-- ==== Sys2Proof/Tests/Slice0.lean ====
section
/-! SUPPORT. Tests: words and vectors of spec/95_test_vectors.md (the row is named in each comment) and 30_encoding R110,
and the WITNESSES: for every statement with hypotheses, a concrete state and operands that meet them together. -/

namespace Sys2Proof.Tests

open Sys2Proof Sys2Proof.Machine

/-- The next state of an outcome, if there is one. -/
def nextOf (o : Host.Outcome State Fault Refusal) : Option State :=
  match o with
  | .next t => some t
  | .fault _ => none
  | .refused _ => none

/-- STATUS and ERR_CAUSE after a command word reaches CMD through the step. -/
def statusAfter (w : Nat) (s : State) : Option (Word × Byte) :=
  (nextOf (step (s.withFetchWord 32 w))).map fun t => (statusWord t, causeCode t.errCause)

/-! ## Decoding, word by word from the encoding tables (30_encoding R101, R102, R110) -/

theorem test_decode_nop : decode 0b00000000_00000000_00000000_00000000 = .command .nop := by decide
theorem test_decode_load_pattern : decode 0b00000000_00000100_00000001_00000001 = .command (.loadPattern 1 4) := by decide
theorem test_decode_compute : decode 0b00000000_00000000_00000000_00000010 = .command .compute := by decide
theorem test_decode_start : decode 0b00000000_00000000_00000000_00000011 = .command .start := by decide
theorem test_decode_abort : decode 0b00000000_00000000_00000000_00000100 = .command .abort := by decide
theorem test_decode_clear : decode 0b00000000_00000000_00000000_00000101 = .command .clear := by decide
theorem test_decode_reset : decode 0b00000000_00000000_00000000_00000110 = .command .reset := by decide

/-- T1-06, T1-09, T1-10, T1-14, T1-17. -/
theorem test_decode_illegal :
    decode 0x01010001 = .illegal .reservedField ∧ decode 0x00000103 = .illegal .operandNotZero ∧
    decode 0x00010003 = .illegal .operandNotZero ∧ decode 0x00000007 = .illegal .reservedOpcode ∧
    decode 0xFFFFFFFF = .illegal .reservedField := by decide

theorem test_decode_table_words :
    decodeTableWord 32 0x00000000 = some .nop ∧ decodeTableWord 32 0x00030101 = some (.loadPattern 1 3) ∧
    decodeTableWord 32 0x00000002 = some .compute ∧ decodeTableWord 32 0x00000003 = some .start ∧
    decodeTableWord 32 0x00000004 = some .abort ∧ decodeTableWord 32 0x00000005 = some .clear ∧
    decodeTableWord 32 0x00000006 = some .reset ∧ decodeTableWord 32 0x00000007 = none := by decide

theorem test_decode_short_table_word : decodeTableWord 8 0x103 = some .start := by decide

/-! ## WellFormed: an ill-formed line for each check (30_encoding R107, R108) -/

theorem test_wf_wr_value_too_wide : (HostLine.wr .pwNs (2 ^ 32)).wellFormed = false := by decide
theorem test_wf_cmd_needs_no_operand : (HostLine.cmd (.loadPattern 0 1)).wellFormed = false := by decide
theorem test_wf_domain_too_wide : (HostLine.cmdLoadPattern 256 1).wellFormed = false := by decide
theorem test_wf_index_too_wide : (HostLine.cmdLoadPattern 0 256).wellFormed = false := by decide
theorem test_wf_wr64_read_only : (HostLine.wr64 .emitBytes 0).wellFormed = false := by decide
theorem test_wf_wr64_value_too_wide : (HostLine.wr64 .burstPeriodNs (2 ^ 64)).wellFormed = false := by decide
theorem test_wf_w1c_mask_too_wide : (HostLine.w1c (2 ^ 32)).wellFormed = false := by decide
theorem test_wf_good_lines :
    (HostLine.wr .pwNs (2 ^ 32 - 1)).wellFormed = true ∧ (HostLine.cmdLoadPattern 255 255).wellFormed = true ∧
    (HostLine.wr64 .minDurationNs (2 ^ 64 - 1)).wellFormed = true ∧ (HostLine.cmd .start).wellFormed = true := by decide

/-! ## States -/

/-- The configuration of program P2 (W5, T3-14), in IDLE. -/
def framing : State :=
  { State.reset with
    sampleRate := 1000000, pwNs := 10000, priNs := 100000, pulseCount := 3, burstPeriodNs := 350000, minDurationNs := 0 }

/-- The result of T3-14. -/
def framingResult : QuantResult :=
  { pulseSamples := 10, priSamples := 100, padSamples := 50, totalBurstSamples := 350, burstCount := 1,
    totalSamples := 350, totalBurstTime := 300000, effectiveCycle := 350000, padTime := 50000 }

/-- P2 in COMPUTING for a START. -/
def starting : State := { framing with state := .computing, startPending := true }

/-- P2 in COMPUTING for a COMPUTE. -/
def computing : State := { framing with state := .computing }

/-- P2 in EMITTING with `p` bytes accepted. -/
def emittingAt (p : Nat) : State :=
  { framing with
    state := .emitting, countsValid := true, counts := storeCounts framingResult, pos := BitVec.ofNat 64 p }

/-- The smallest stream, T3-11 (T4-08), with one byte of its two accepted. -/
def tinyResult : QuantResult :=
  { pulseSamples := 0, priSamples := 1, padSamples := 0, totalBurstSamples := 1, burstCount := 1, totalSamples := 1,
    totalBurstTime := 500, effectiveCycle := 500, padTime := 0 }

/-- The configuration of T3-11, in IDLE. -/
def tiny : State :=
  { State.reset with
    sampleRate := 1000000, pwNs := 499, priNs := 500, pulseCount := 1, burstPeriodNs := 0, minDurationNs := 0 }

/-- T3-11 in EMITTING with no byte accepted. -/
def tinyEmitting : State :=
  { tiny with state := .emitting, countsValid := true, counts := storeCounts tinyResult }

/-- T3-11 in EMITTING with the first byte accepted: the next is the final one. -/
def tinyLast : State := { tinyEmitting with pos := 1, sinkRecord := [.byte 0x00 false] }

/-- In ERROR with CFG_BAD_INDEX (T2-11). -/
def failed : State := { State.reset with state := .error, errCause := .cfgBadIndex }

/-- `s` with the next turn the Host's and `op` its next access. -/
def hostNext (op : HostOp) (s : State) : State := { s with schedule := [.host], hostProgram := [op] }

/-! ## Commands through the step, from reset (T1, T2, T5) -/

/-- T1-01. -/
theorem test_nop : statusAfter 0x00000000 State.reset = some (0x00, 0) := by decide
/-- T1-19. -/
theorem test_nop_emitting : statusAfter 0x00000000 (emittingAt 5) = some (0x06, 0) := by decide

/-- T2-07. -/
theorem test_load_pattern :
    (nextOf (step (State.reset.withFetchWord 32 0x00030101))).map (fun t => (t.pwNs, t.priNs, t.pulseCount))
      = some (8000, 350000, 17) := by decide
/-- T2-12, T2-11: the domain is checked first. -/
theorem test_load_pattern_errors :
    statusAfter 0x00090201 State.reset = some (0x83, 1) ∧ statusAfter 0x00050101 State.reset = some (0x83, 2) := by decide

/-- T1-07, T5-14. -/
theorem test_compute :
    statusAfter 0x00000002 State.reset = some (0x01, 0) ∧ statusAfter 0x00000002 failed = some (0xC3, 2) := by decide
/-- T3-14 entered by COMPUTE: the Core step with no turn left. -/
theorem test_compute_core_step :
    (nextOf (step computing)).map (fun t => (statusWord t, t.counts)) = some (0x04, storeCounts framingResult) := by decide +kernel

/-- T1-08, T5-06. -/
theorem test_start :
    statusAfter 0x00000003 State.reset = some (0x09, 0) ∧ statusAfter 0x00000003 starting = some (0x49, 0) := by decide
/-- T5-10, 70_reset_and_hazards R292: START before any configuration. -/
theorem test_start_unconfigured :
    (nextOf (step { State.reset with state := .computing, startPending := true })).map
      (fun t => (statusWord t, t.errCause, t.sinkRecord)) = some (0x83, .cfgRateZero, [.abort]) := by decide

/-- T5-03, T5-04, T5-11. -/
theorem test_abort_computing :
    (nextOf (step (starting.withFetchWord 32 4))).map (fun t => (statusWord t, t.sinkRecord)) = some (0x20, [.abort]) ∧
    (nextOf (step (computing.withFetchWord 32 4))).map (fun t => (statusWord t, t.sinkRecord)) = some (0x20, []) ∧
    statusAfter 4 failed = some (0x83, 2) := by decide
/-- T8-02. -/
theorem test_abort_emitting :
    (nextOf (step ((emittingAt 5).withFetchWord 32 4))).map (fun t => (statusWord t, t.pos, t.sinkRecord))
      = some (0x24, 5, [.abort]) := by decide

/-- T6-07, T5-05. -/
theorem test_clear : statusAfter 5 failed = some (0x00, 0) ∧ statusAfter 5 starting = some (0x49, 0) := by decide

/-- T8-06: the RESET command signals the abort marker and restores every register. -/
theorem test_reset_command :
    (nextOf (step ((emittingAt 101).withFetchWord 32 6))).map (fun t => (blockOf t, t.sinkRecord))
      = some (State.reset, [.abort]) := by decide
/-- T8-08: a hardware reset leaves no terminator. -/
theorem test_hardware_reset :
    (nextOf (step { emittingAt 101 with schedule := [.hardReset] })).map (fun t => (blockOf t, t.sinkRecord))
      = some (State.reset, []) := by decide

/-- T1-18: an illegal word is not performed with its operand ignored. -/
theorem test_illegal : statusAfter 0x00000106 (emittingAt 5) = some (0x46, 0) := by decide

● WHAT YOU HAVE TO DO: Every line from the first through the one containing "the step. -/" in the listing above must be given again exactly, with nothing else alongside.

● RESPONSE TO THE EXERCISE:
-- ==== Sys2Proof/Tests/Slice0.lean ====
section
/-! SUPPORT. Tests: words and vectors of spec/95_test_vectors.md (the row is named in each comment) and 30_encoding R110,
and the WITNESSES: for every statement with hypotheses, a concrete state and operands that meet them together. -/

namespace Sys2Proof.Tests

open Sys2Proof Sys2Proof.Machine

/-- The next state of an outcome, if there is one. -/
def nextOf (o : Host.Outcome State Fault Refusal) : Option State :=
  match o with
  | .next t => some t
  | .fault _ => none
  | .refused _ => none

/-- STATUS and ERR_CAUSE after a command word reaches CMD through the step. -/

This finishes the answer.